START Dataset
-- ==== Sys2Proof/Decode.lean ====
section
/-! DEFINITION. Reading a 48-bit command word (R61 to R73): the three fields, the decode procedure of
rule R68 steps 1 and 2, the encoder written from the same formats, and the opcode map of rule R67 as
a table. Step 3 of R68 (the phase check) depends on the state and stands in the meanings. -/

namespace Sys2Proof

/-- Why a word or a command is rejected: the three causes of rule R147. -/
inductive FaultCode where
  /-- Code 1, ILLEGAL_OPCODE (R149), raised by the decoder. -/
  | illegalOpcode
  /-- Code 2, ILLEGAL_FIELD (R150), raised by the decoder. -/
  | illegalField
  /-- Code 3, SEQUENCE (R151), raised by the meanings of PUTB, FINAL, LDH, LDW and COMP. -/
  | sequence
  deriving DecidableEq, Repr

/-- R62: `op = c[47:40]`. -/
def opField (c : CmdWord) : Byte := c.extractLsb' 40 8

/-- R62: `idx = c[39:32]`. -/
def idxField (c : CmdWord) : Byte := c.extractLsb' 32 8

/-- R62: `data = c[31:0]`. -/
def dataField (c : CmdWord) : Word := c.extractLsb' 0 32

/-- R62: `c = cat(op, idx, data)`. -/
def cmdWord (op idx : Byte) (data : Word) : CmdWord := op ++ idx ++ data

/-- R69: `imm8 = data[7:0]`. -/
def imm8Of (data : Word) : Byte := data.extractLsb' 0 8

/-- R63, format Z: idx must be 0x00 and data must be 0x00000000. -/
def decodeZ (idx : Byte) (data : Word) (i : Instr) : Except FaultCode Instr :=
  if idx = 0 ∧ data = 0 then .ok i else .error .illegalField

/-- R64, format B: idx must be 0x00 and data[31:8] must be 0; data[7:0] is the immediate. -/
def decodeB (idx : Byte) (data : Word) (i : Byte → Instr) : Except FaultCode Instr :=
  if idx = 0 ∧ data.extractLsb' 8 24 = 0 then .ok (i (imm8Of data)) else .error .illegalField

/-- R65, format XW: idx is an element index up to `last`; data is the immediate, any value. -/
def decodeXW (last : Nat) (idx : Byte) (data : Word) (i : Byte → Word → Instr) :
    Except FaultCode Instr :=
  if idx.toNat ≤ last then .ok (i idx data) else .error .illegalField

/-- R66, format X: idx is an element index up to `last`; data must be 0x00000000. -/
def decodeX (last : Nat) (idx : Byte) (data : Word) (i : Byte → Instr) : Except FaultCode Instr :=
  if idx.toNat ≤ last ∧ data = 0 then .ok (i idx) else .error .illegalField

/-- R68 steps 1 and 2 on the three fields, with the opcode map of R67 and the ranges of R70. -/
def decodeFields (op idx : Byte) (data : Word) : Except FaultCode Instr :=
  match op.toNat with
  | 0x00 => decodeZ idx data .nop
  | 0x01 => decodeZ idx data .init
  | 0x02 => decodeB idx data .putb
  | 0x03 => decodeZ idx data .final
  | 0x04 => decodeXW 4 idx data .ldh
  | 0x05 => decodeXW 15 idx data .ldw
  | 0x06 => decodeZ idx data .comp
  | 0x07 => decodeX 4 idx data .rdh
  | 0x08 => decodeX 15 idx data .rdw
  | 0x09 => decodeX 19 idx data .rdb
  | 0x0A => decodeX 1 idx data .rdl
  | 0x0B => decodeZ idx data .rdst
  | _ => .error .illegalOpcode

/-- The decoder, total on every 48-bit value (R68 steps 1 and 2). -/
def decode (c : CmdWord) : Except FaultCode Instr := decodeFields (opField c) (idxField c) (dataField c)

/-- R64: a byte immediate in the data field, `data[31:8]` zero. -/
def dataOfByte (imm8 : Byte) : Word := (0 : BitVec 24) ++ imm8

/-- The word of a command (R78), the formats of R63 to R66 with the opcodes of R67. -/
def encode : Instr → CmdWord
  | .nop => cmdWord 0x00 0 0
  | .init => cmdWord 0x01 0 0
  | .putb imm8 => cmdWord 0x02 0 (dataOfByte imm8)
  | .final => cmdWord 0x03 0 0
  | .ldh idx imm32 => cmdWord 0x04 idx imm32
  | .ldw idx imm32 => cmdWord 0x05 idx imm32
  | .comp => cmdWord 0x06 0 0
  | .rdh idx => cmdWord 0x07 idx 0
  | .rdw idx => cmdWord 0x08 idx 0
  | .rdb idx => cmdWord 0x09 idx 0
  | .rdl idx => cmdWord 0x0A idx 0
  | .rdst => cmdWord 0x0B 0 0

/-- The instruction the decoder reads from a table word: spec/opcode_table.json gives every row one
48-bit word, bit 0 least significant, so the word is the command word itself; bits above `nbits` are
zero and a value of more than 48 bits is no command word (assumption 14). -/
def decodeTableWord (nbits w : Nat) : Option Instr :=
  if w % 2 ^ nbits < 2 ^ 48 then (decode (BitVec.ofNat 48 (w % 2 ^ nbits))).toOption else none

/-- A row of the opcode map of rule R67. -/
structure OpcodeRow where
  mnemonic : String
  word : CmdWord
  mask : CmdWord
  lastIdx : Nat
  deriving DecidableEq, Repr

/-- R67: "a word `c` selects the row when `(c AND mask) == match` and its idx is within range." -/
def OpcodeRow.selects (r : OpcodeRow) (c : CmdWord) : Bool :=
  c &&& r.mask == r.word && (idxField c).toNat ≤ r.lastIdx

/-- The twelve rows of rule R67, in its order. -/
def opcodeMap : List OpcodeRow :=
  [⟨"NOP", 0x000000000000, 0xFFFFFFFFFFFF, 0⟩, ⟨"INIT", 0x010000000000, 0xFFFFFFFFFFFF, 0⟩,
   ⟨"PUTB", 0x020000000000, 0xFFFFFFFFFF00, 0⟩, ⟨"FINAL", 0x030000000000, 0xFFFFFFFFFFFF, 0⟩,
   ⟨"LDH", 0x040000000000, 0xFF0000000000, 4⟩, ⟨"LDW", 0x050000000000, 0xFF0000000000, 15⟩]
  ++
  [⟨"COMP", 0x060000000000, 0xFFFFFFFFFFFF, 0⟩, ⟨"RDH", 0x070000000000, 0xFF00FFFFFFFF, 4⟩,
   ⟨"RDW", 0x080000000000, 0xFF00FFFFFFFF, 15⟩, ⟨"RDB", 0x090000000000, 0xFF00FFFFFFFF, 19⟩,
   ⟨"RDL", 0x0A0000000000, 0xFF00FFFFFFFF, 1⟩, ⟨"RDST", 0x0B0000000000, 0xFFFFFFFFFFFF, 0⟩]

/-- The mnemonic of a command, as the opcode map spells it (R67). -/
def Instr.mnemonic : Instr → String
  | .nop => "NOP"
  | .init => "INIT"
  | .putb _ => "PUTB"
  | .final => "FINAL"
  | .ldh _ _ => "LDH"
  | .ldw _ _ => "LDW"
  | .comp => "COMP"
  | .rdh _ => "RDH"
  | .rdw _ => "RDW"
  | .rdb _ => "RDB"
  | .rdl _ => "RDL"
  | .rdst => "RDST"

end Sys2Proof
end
END Dataset
START Dataset
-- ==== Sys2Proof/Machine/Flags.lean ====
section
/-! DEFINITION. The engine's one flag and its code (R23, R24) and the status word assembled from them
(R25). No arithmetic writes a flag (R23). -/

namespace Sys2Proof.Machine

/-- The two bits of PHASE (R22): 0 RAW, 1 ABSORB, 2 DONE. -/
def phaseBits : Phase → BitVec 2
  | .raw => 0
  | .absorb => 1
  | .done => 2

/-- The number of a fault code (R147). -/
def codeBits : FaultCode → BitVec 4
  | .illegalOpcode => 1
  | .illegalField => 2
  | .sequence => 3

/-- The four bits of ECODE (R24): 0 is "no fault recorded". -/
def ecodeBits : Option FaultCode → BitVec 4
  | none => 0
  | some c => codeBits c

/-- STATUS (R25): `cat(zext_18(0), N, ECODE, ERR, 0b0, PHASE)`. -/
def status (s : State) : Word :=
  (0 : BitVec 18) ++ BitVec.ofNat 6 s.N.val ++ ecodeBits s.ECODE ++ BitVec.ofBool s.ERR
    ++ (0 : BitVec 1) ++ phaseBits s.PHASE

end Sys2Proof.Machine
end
END Dataset
*Your objective*: In the data above, which lines lie between the line with "-- ==== Sys2Proof/Decode.lean" and the line with "format X: idx", inclusive? Print those lines exactly and nothing else.

*Task answer*:
-- ==== Sys2Proof/Decode.lean ====
section
/-! DEFINITION. Reading a 48-bit command word (R61 to R73): the three fields, the decode procedure of
rule R68 steps 1 and 2, the encoder written from the same formats, and the opcode map of rule R67 as
a table. Step 3 of R68 (the phase check) depends on the state and stands in the meanings. -/

namespace Sys2Proof

/-- Why a word or a command is rejected: the three causes of rule R147. -/
inductive FaultCode where
  /-- Code 1, ILLEGAL_OPCODE (R149), raised by the decoder. -/
  | illegalOpcode
  /-- Code 2, ILLEGAL_FIELD (R150), raised by the decoder. -/
  | illegalField
  /-- Code 3, SEQUENCE (R151), raised by the meanings of PUTB, FINAL, LDH, LDW and COMP. -/
  | sequence
  deriving DecidableEq, Repr

/-- R62: `op = c[47:40]`. -/
def opField (c : CmdWord) : Byte := c.extractLsb' 40 8

/-- R62: `idx = c[39:32]`. -/
def idxField (c : CmdWord) : Byte := c.extractLsb' 32 8

/-- R62: `data = c[31:0]`. -/
def dataField (c : CmdWord) : Word := c.extractLsb' 0 32

/-- R62: `c = cat(op, idx, data)`. -/
def cmdWord (op idx : Byte) (data : Word) : CmdWord := op ++ idx ++ data

/-- R69: `imm8 = data[7:0]`. -/
def imm8Of (data : Word) : Byte := data.extractLsb' 0 8

/-- R63, format Z: idx must be 0x00 and data must be 0x00000000. -/
def decodeZ (idx : Byte) (data : Word) (i : Instr) : Except FaultCode Instr :=
  if idx = 0 ∧ data = 0 then .ok i else .error .illegalField

/-- R64, format B: idx must be 0x00 and data[31:8] must be 0; data[7:0] is the immediate. -/
def decodeB (idx : Byte) (data : Word) (i : Byte → Instr) : Except FaultCode Instr :=
  if idx = 0 ∧ data.extractLsb' 8 24 = 0 then .ok (i (imm8Of data)) else .error .illegalField

/-- R65, format XW: idx is an element index up to `last`; data is the immediate, any value. -/
def decodeXW (last : Nat) (idx : Byte) (data : Word) (i : Byte → Word → Instr) :
    Except FaultCode Instr :=
  if idx.toNat ≤ last then .ok (i idx data) else .error .illegalField

/-- R66, format X: idx is an element index up to `last`; data must be 0x00000000. -/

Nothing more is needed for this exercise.